|
|
|
|
|
by dmitriid
1297 days ago
|
|
I've had a bad experience with zealots. Your original statement lacks any nuance except "E are bad because no pure functional programming". Any attempts to clarify resolve to basic "it's for the good of the whole program". Whereas easy-to-use concurrency primitives, effortless parallelisation and concurrency, and even the most basic stuff like ability to put a logging statement anywhere in the code without re-engineering half of your program trump whatever imagined advantages of pure functional programming you may come up with. Any day of the week, and twice on Fridays. In theory, theory beats practice. But in practice... |
|
> ability to put a logging statement anywhere in the code without re-engineering half of your program
Let me ask you a question: does it change the semantics of your (whole) program if that logline, that you are talking about, is not executed for some reason - or if it is executed more than once?
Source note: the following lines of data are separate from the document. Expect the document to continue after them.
/-- R14: in a state with the invariant no step raises a fault: `UPC` never leaves the list of the running command. -/
def Obligations.InvariantStatesNeverFault : Prop :=
  ∀ (s : State) (f : Fault), SequencerInv s → step s ≠ .fault f

/-- R45, R46: in a state with the invariant the block drives `DATA` only while it is busy, in write mode, with a transmitting
command latched and `UPC` from 2 to 102. -/
def Obligations.DataIsDrivenOnlyInWriteMode : Prop :=
  ∀ s : State, SequencerInv s → s.oe.data = true →
    s.busy = true ∧ s.o.wren = true ∧ driven s .wren = some true ∧ listKind (latchedCommand s) = .transmit ∧
      2 ≤ s.upc.toNat ∧ s.upc.toNat ≤ 102

/-- R46: in a state with the invariant, once the block is configured, `WREN` is high only while it is busy, with a transmitting
command latched and `UPC` from 1 to 104, or with a receiving one and `UPC` 2 or 3; a repeated `INIT` does not raise it. -/
def Obligations.WrenIsHighOnlyInTransfers : Prop :=
  ∀ s : State, SequencerInv s → s.configured = true → driven s .wren = some true →
    s.busy = true ∧
      ((listKind (latchedCommand s) = .transmit ∧ 1 ≤ s.upc.toNat ∧ s.upc.toNat ≤ 104) ∨
        (listKind (latchedCommand s) = .receive ∧ (s.upc.toNat = 2 ∨ s.upc.toNat = 3)))

/-- R18, R19, R44: no step writes `CONFIG_MASK`, the level table or the pin assignment, not even reset. -/
def Obligations.StepKeepsTheConstants : Prop :=
  ∀ s t : State, step s = .next t → t.params = s.params

/-- R16: `CONFIGURED` is cleared by nothing but reset, and set only by a step in which an `INIT` ends. -/
def Obligations.ConfiguredIsClearedOnlyByReset : Prop :=
  ∀ s t : State, s.port.rst = false → step s = .next t →
    (s.configured = true → t.configured = true) ∧
    (s.configured = false → t.configured = true → listKind (latchedCommand t) = .init ∧ t.busy = false)

/-- R12: a command other than `READ`, `GETPLL` and `ISSTEREO` leaves `RES` unchanged. -/
def Obligations.ResIsWrittenByQueriesOnly : Prop :=
  ∀ (i : Instr) (s t : State), exec i s = .next t →
    (∀ x, i ≠ .read x) → (∀ x, i ≠ .getpll x) → (∀ x, i ≠ .isstereo x) → t.res = s.res

/-- R7, R14, R42: a step never takes back what was observed; a single step of a running command adds exactly one action. -/
def Obligations.TraceOnlyGrows : Prop :=
  ∀ s t : State, step s = .next t →
    s.trace <+: t.trace ∧
    (s.port.rst = false → s.busy = true → t.trace.length = s.trace.length + 1)
end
If your answer is "it doesn't really matter, might at most be a bit annoying but it's just a log, no stakeholder of the program can ever notice" then there is no problem with putting this logline into the program. No need to re-engineer anything.
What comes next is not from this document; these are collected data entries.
/-! ### The steps of an idle block -/

/-- With a command presented and nothing running, a step is the whole command (R14, R15). -/
theorem step_presented {s : State} (hr : s.port.rst = false) (hb : s.busy = false) (hv : s.port.cmdValid = true)
    (hp : s.pace = .whole) : step s = exec (presentedCommand s) (dropCommand s) := by
  simp [step, hr, hb, hv, hp]

/-- With nothing running and nothing presented, a step is the host's (R8). -/
theorem step_hostMove {s : State} (hr : s.port.rst = false) (hb : s.busy = false) (hv : s.port.cmdValid = false) :
    step s = .next (hostMove s) := by
  simp [step, hr, hb, hv]

theorem hostMove_nil {s : State} (h : s.port.program = []) : hostMove s = s := by
  simp [hostMove, h]

theorem hostMove_cons {s : State} {c : CmdWord} {rest : List CmdWord} (h : s.port.program = c :: rest) :
    hostMove s = s.setPort { s.port with cmd := c, cmdValid := true, program := rest } := by
  simp [hostMove, h]

theorem hostMove_trace (s : State) : (hostMove s).trace = s.trace := by
  cases h : s.port.program with
  | nil => rw [hostMove_nil h]
  | cons c rest => rw [hostMove_cons h, State.setPort_trace]

/-- Settles O35: the step is the host's move, with and without a further command in its program. -/
theorem idleBlockWaits : Obligations.IdleBlockWaits := by
  intro s hr hb hv
  refine ⟨fun h => ?_, fun c rest h => ?_⟩
  · rw [step_hostMove hr hb hv, hostMove_nil h]
  · rw [step_hostMove hr hb hv, hostMove_cons h]
    rfl

/-! ### A host's program (R42) -/

/-- The state in which an idle block runs the first command `c` of the host's program: taken off the program, presented,
and taken off the port. -/
def takeCommand (c : CmdWord) (rest : List CmdWord) (s : State) : State :=
  s.setPort { s.port with cmd := c, cmdValid := false, program := rest }

theorem quietPort_takeCommand (c : CmdWord) (rest : List CmdWord) (s : State) :
    quietPort (takeCommand c rest s) = quietPort s := rfl

/-- The two steps of a command: the first presents it, the second one runs it. -/
theorem step_hostMove_of_program {s : State} {c : CmdWord} {rest : List CmdWord} (hr : s.port.rst = false)
    (hb : s.busy = false) (hp : s.pace = .whole) (h : s.port.program = c :: rest) :
    step (hostMove s) = exec (decodeCmd28 c) (takeCommand c rest s) := by
  rw [hostMove_cons h, step_presented (by exact hr) (by exact hb) rfl (by exact hp)]
  rfl

theorem runCommands_of_next {c : CmdWord} {s t : State} (rest : List CmdWord) (h : exec (decodeCmd28 c) s = .next t) :
    runCommands (c :: rest) s = runCommands rest t := by
  simp only [runCommands, h]

theorem runCommands_of_refused {c : CmdWord} {s : State} {r : Refusal} (rest : List CmdWord)
    (h : exec (decodeCmd28 c) s = .refused r) : runCommands (c :: rest) s = .refused r := by
  simp only [runCommands, h]

/-- Settles O38, by induction on the host's program: two steps run its first command, which is refused in both runs, or
completes, and leaves the block idle with the rest of the program still to present. -/
theorem programRunsItsCommandsInOrder : Obligations.ProgramRunsItsCommandsInOrder := by
  intro cs
  induction cs with
  | nil => intro s _ _ _ _ _; rfl
  | cons c rest ih =>
    intro s hb hp hr hv hprog
    have hmove := step_hostMove hr hb hv
    have hrun := step_hostMove_of_program hr hb hp hprog
    have hquiet : exec (decodeCmd28 c) (quietPort s) = quietOutcome (exec (decodeCmd28 c) (takeCommand c rest s)) := by
      rw [← exec_quietPort, quietPort_takeCommand]
    rw [List.length_cons, Nat.mul_succ, run_of_next _ hmove]
    obtain ⟨r, hx⟩ | ⟨t, hx, hdone⟩ := exec_outcome (decodeCmd28 c) (takeCommand c rest s)
    · rw [run_of_refused _ (hrun.trans hx), runCommands_of_refused rest (by rw [hquiet, hx]; rfl)]
      rfl
    · rw [run_of_next _ (hrun.trans hx), runCommands_of_next rest (by rw [hquiet, hx]; rfl)]
      have hport : t.port = { s.port with cmd := c, cmdValid := false, program := rest } := hdone.port
      exact ih t hdone.idle (hdone.pace.trans hp) (by rw [hport]; exact hr) (by rw [hport]) (by rw [hport])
If, however, this logline is critical and will be e.g. parsed and used by another system and actions might be taken due to it, then I would argue it is good if you are forced to consider the potential impacts to your program. If that means that you need to re-engineer half your program then there is a good reason for that, since the potential impact is huge. Such a thing has never happened to me in many years while working on different kind of applications. Sometimes a couple of 100 lines need to be rewritten - that is the max that I ever had to do. And indeed sometimes this rewrite in fact caused me to find and resolve problems that would have otherwise been introduce by accident.